UBS is facing fierce competition in the U.S. for customer advisors which has forced it to make generous «golden hellos». 

UBS is a giant of wealth management in the U.S, with over $1 trillion of client assets under management, but competitors such as Morgan Stanley or J.P. Morgan are even bigger.

Wealth managers in the U.S. achieve growth mainly by poaching advisory teams from their competitors. This is based on the hard-nosed calculation that it costs less to poach staff than to build up a profitable portfolio with money from new customers, which often takes years.

One tool used to poach staff is so-called «forgivable cash loans», which are nothing more than advance payments.

These payments are calculated using the previous productivity of the customer advisors and forecasts of the proportion of customer funds likely to be transferred.

Up to 90 Percent of Annual Sales

Now UBS has raised its game on recruitment U.S. finance portal «Advisorhub» reported recently, quoting U.S. headhunters. The bank’s previous practice involved payments of 250 percent of a team’s average annual turnover. UBS then paid out this «golden hello» in the form of a combination of salary and bonuses over several years, meaning the immediate advance payment was fairly small.

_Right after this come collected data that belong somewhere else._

/-- The reading of the first byte is the oldest. -/
theorem State.readings_succ (s : State) (sp : Space) (off n : Nat) :
    s.readings sp off (n + 1) = s.readings sp (off + 1) n ++ [.byte sp off (s.hostByte sp off)] := by
  simp only [State.readings, List.range_succ_eq_map, List.map_cons, List.map_map, List.reverse_cons, Nat.add_zero,
    Function.comp_def, Nat.succ_eq_add_one, Nat.add_assoc, Nat.add_comm 1]

/-- Pending reads of successive bytes, one a step (R77). -/
theorem run_readTxns (sp : Space) (n : Nat) : ∀ (off : Nat) (s : State), s.phase = .idle → s.inReset = false →
    s.pending = readTxns sp off n →
    Sys2Proof.core.run n s = .next { s with pending := [], seen := s.readings sp off n ++ s.seen } := by
  induction n with
  | zero =>
    intro off s _ _ hp
    exact congrArg _ (State.withoutPending_eq hp).symm
  | succ n ih =>
    intro off s hi hr hp
    rw [readTxns_succ] at hp
    have hstep : step s =
        .next (({ s with pending := readTxns sp (off + 1) n } : State).saw (.byte sp off (s.hostByte sp off))) :=
      (step_pending hi hp).trans (performTxn_bufRead_idle sp off hi hr)
    rw [run_succ_of_step hstep, State.readings_succ, List.append_assoc]
    exact ih (off + 1) _ hi hr rfl

/-- A statement that starts transactions while the engine is IDLE, and the run that performs the others, do what the run
of all of them pending does: the first is performed at once. -/
theorem run_performFirst {n : Nat} {ts : List Txn} {s u : State} (hi : s.phase = .idle) (hp : s.pending = [])
    (hn : ts.length = n) (h : Sys2Proof.core.run n { s with pending := ts } = .next u) :
    ∃ t, performFirst ts s = .next t ∧ Sys2Proof.core.run (n - 1) t = .next u := by
  subst hn
  cases ts with
  | nil => exact ⟨s, rfl, by rwa [State.withoutPending_eq hp] at h⟩
  | cons x rest =>
    have hstep : step { s with pending := x :: rest } = performTxn x { s with pending := rest } := step_pending hi rfl
    cases hx : performTxn x { s with pending := rest } with
    | next t => exact ⟨t, hx, by rwa [List.length_cons, run_succ_of_step (hstep.trans hx)] at h⟩
    | fault r =>
      have hfault : Sys2Proof.core.step { s with pending := x :: rest } = .fault r := hstep.trans hx
      simp only [List.length_cons, Host.Core.run, hfault, reduceCtorEq] at h
    | refused r =>
      have hrefused : Sys2Proof.core.step { s with pending := x :: rest } = .refused r := hstep.trans hx
      simp only [List.length_cons, Host.Core.run, hrefused, reduceCtorEq] at h

@[simp] theorem length_writeTxns (sp : Space) (off : Nat) (bytes : List Byte) :
    (writeTxns sp off bytes).length = bytes.length := by
  simp [writeTxns]

@[simp] theorem length_readTxns (sp : Space) (off n : Nat) : (readTxns sp off n).length = n := by
  simp [readTxns]

/-- The statement `WB` (R97). -/
theorem run_wb {s : State} (sp : Space) (off : Nat) (bytes : List Byte) (hi : s.phase = .idle) (hr : s.inReset = false)
    (hp : s.pending = []) :
    ∃ t, runStmt (.wb sp off bytes) s = .next t ∧ Sys2Proof.core.run (bytes.length - 1) t =
      .next (s.setBuf sp (hostWritten s.cfg sp (s.buf sp) off bytes)) := by
  have hrun := run_writeTxns sp bytes off { s with pending := writeTxns sp off bytes } hi hr rfl
  refine run_performFirst hi hp (length_writeTxns sp off bytes) (hrun.trans (congrArg _ ?_))
  refine Eq.trans ?_ (State.withoutPending_eq ((State.setBuf_pending s sp _).trans hp))
  cases sp <;> rfl

/-- The statement `RB` (R97). -/
theorem run_rb {s : State} (sp : Space) (off n : Nat) (hi : s.phase = .idle) (hr : s.inReset = false)
    (hp : s.pending = []) :
    ∃ t, runStmt (.rb sp off n) s = .next t ∧ Sys2Proof.core.run (n - 1) t =
      .next { s with seen := s.readings sp off n ++ s.seen } := by
  have hrun := run_readTxns sp n off { s with pending := readTxns sp off n } hi hr rfl
  exact run_performFirst hi hp (length_readTxns sp off n) (hrun.trans (congrArg _
    (State.withoutPending_eq (s := { s with seen := s.readings sp off n ++ s.seen }) hp)))

/-- The value of a bus read whose bytes are the host's last reads: byte addr is the least significant (R62). -/
theorem busReadValue_readings (s : State) (sp : Space) (off n : Nat) :
    ({ s with seen := s.readings sp off n ++ s.seen } : State).busReadValue sp (bufferBase s.cfg sp + off) n =
      some ((List.range n).map fun i => (s.hostByte sp (off + i)).toNat * 256 ^ i).sum := by
  rw [State.busReadValue, windowOffset, if_pos (Nat.le_add_right _ _), Option.bind_some, Nat.add_sub_cancel_left,
    State.readings, bytesRead_append sp off (fun i => s.hostByte sp (off + i)), Option.map_some,
    leBytesValue_map_range]

@[simp] theorem length_busBytes (n v : Nat) : (busBytes n v).length = n := by
  simp [busBytes]

/-- Byte i of a bus write's value, least significant first (R62). -/
theorem getD_busBytes {n i : Nat} (v : Nat) (hi : i < n) : (busBytes n v).getD i 0 = BitVec.ofNat 8 (v / 256 ^ i) := by
  simp [busBytes, List.getD_eq_getElem?_getD, hi, pow_mul]

/-- Settles O19: `WB` and `RB` byte by byte, and a bus access in its window as the `WB` or `RB` at its offset. -/
theorem hostWritesSuccessiveBytes : Obligations.HostWritesSuccessiveBytes := by
  refine ⟨fun bytes off sp s hi hr => ⟨hostWritten s.cfg sp (s.buf sp) off bytes, byte_hostWritten _ _ _ _ _,
    run_writeTxns sp bytes off s hi hr, run_wb sp off bytes hi hr⟩, fun off n sp s hi hr hp => ?_,
    fun s sp addr n v => ⟨length_busBytes n v, fun i => getD_busBytes v, ?_⟩⟩
  · obtain ⟨t, ht, hu⟩ := run_rb sp off n hi hr hp
    exact ⟨t, _, ht, hu, rfl, busReadValue_readings s sp off n⟩
  · split_ifs with h <;> simp only [runStmt, busBufTxns, windowOffset, h, if_true, if_false, and_self]

end Sys2Proof.Machine
end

But now UBS is paying out 60-90 percent of a team's annual turnover in advance, making it a more attractive employer to customer advisors, the «Advisorhub» report said. UBS declined to comment to «Advisorhub».

Alois Pirker, a research director at consultancy Aite-Novarica, sees the logic behind UBS' move. «I think UBS is in a much better environment now to make this franchise look more like a private bank than they were 20 years ago when they acquired it.»

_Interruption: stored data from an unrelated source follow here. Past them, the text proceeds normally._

-- ==== Sys2Proof/Machine/Operands.lean ====
section
/-! DEFINITION. Operand assembly and addressing (30_encoding.md R73, 43_index_memory.md R182 to R184). No immediate is
sign-extended, scaled or shifted. -/

namespace Sys2Proof.Machine

/-- `zext_16(NNN)`: an address field as `PC` or `I` holds it (R73). -/
def addrWord (nnn : Addr) : Word := nnn.setWidth 16

/-- The target of `BNNN`: the exact sum `zext_16(NNN) + zext_16(V[0])` (R73, R127). -/
def jumpTarget (nnn : Addr) (v0 : Byte) : Word := nnn.setWidth 16 + v0.setWidth 16

/-- The glyph address of `FX29`: `V[X] * 5`, unmasked (R183). -/
def glyphAddr (b : Byte) : Word := BitVec.ofNat 16 (b.toNat * Config.glyphBytes)

/-- The base address of every data access: `I`, as an exact integer; byte `k` stands at `I + k` (R182). -/
def State.dataAddr (s : State) : Nat := s.index.toNat

/-- The decimal digits of a byte, hundreds, tens, ones (R184). -/
def bcdDigits (b : Byte) : List Byte :=
  [BitVec.ofNat 8 (b.toNat / 100), BitVec.ofNat 8 (b.toNat / 10 % 10), BitVec.ofNat 8 (b.toNat % 10)]

end Sys2Proof.Machine
end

The bank bought Paine Webber, one of the most established U.S. brokerages, in 2000 but then struggled for years to make the U.S. private banking business profitable. Lending to client advisors is also common practice in Swiss private banking, but in the U.S. it is baked into the system. At the end of 2020, UBS had around $2.6 billion in loans outstanding from its financial advisors.

More Creative Recruiting

There is merciless competition in the U.S. among the large wirehouses. Last year, for example, UBS poached several people from J.P. Morgan. However, due to higher prepayments from competitors such as Morgan Stanley, deals are also said to have fallen through. This is why UBS needed to become more creative on recruitment, California-based headhunter Richard Kronman of Kronman, Matthew & Associates said.

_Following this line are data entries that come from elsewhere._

-- ==== Sys2Proof/Certificates/Slice0/Obligations.lean ====
section
/-! DEFINITION. The statements for the provers. Each says what the spec's rules say an instruction or the machine does, in
the terms of Sys2Proof/Safety.lean. -/

open Sys2Proof Sys2Proof.Machine

/-! ### Reset, load, events -/

/-- What reset leaves (10_state.md section 11). `PC`, stack, timers and framebuffer are the source's; `V`, `I` and the
cells outside the font are the spec's decision D2 (logs 7, 8), the font bytes are its D3 (log 6). -/
def Obligations.ResetLeavesTheListedValues : Prop :=
  State.reset.pc = 512 ∧ State.reset.stack = [] ∧ State.reset.dt = 0 ∧ State.reset.st = 0 ∧
  (∀ x y, State.reset.fb.pixel x y = false) ∧ State.reset.run = .running ∧ State.reset.tone = false ∧
  (∀ r, State.reset.reg r = 0) ∧ State.reset.index = 0 ∧
  ∀ a, State.reset.byte a = Config.font.toList.getD a 0

/-- An `rst` in any run state puts every piece of state at its reset value, with the last image loaded again, and stays
halted only where that image's program does not fit (R260; the spec's decision D25, log 12). -/
def Obligations.RstRestoresEveryResetValue : Prop :=
  ∀ (s : State) (rest : List Event), s.schedule = .rst :: rest →
    ∃ t, step s = .next t ∧
      t.pc = 512 ∧ t.index = 0 ∧ (∀ r, t.reg r = 0) ∧ t.stack = [] ∧ t.dt = 0 ∧ t.st = 0 ∧
      (∀ x y, t.fb.pixel x y = false) ∧
      t.image = s.image ∧ t.schedule = rest ∧ t.draws = s.draws ∧ t.answers = s.answers ∧ t.pulses = s.pulses ∧
      (512 + s.image.prog.length ≤ 4096 →
        t.run = .running ∧
        ∀ a, t.byte a =
          if a < 512 then s.image.font.toList.getD a 0 else s.image.prog.getD (a - 512) 0) ∧
      (4096 < 512 + s.image.prog.length →
        t.run = .halted (.romTooLarge s.image.prog.length) ∧
        ∀ a, t.byte a = s.image.font.toList.getD a 0)

/-- A `load` whose program fits, into an engine that is not halted: font at 0, program at 512, every other cell 0, and the
rest at its reset values (R265; the zero fill is the spec's decision D2; a load at another time than before the first
cycle is the model's choice, log 12). -/
def Obligations.LoadPlacesFontAndProgram : Prop :=
  ∀ (s : State) (img : Image) (rest : List Event), s.schedule = .load img :: rest → s.Safe →
    512 + img.prog.length ≤ 4096 →
    ∃ t, step s = .next t ∧ t.run = .running ∧ t.loadStatus = .ok ∧ t.image = img ∧ t.schedule = rest ∧
      t.pc = 512 ∧ t.index = 0 ∧ (∀ r, t.reg r = 0) ∧ t.stack = [] ∧ t.dt = 0 ∧ t.st = 0 ∧
      (∀ x y, t.fb.pixel x y = false) ∧
      ∀ a, t.byte a = if a < 512 then img.font.toList.getD a 0 else img.prog.getD (a - 512) 0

Louis Diamond, a headhunter from New Jersey, interpreted the change in practice at UBS as a sign that the client advisors recruited in recent years had delivered. In particular, he pointed to UBS investment bank’s services for wealthy private clients, which had met with great interest.

«UBS cracked some kind of code here,» Diamond said.

Pirker said: «UBS is actually the smallest wirehouse, but they don’t have a retail bank alongside their franchise so there’s an opportunity to be different from everyone else.»

European Compensation

Of course, UBS and other U.S. banks have protect themselves as far as the prepayments go. In many cases, they set the payment at a discount to turnover as there is always uncertainty about how many customers will actually switch banks with the advisor.

Compensation methods are also changing in many cases. Instead of customer advisors being able to take home up to 50 percent of their turnover under the traditional broker model, they now receive an annual salary with a performance-based bonus component.

Diamond said an advisor receives an annual salary of «just $400,000» in a team which makes sales of $15 million-$20 million a year.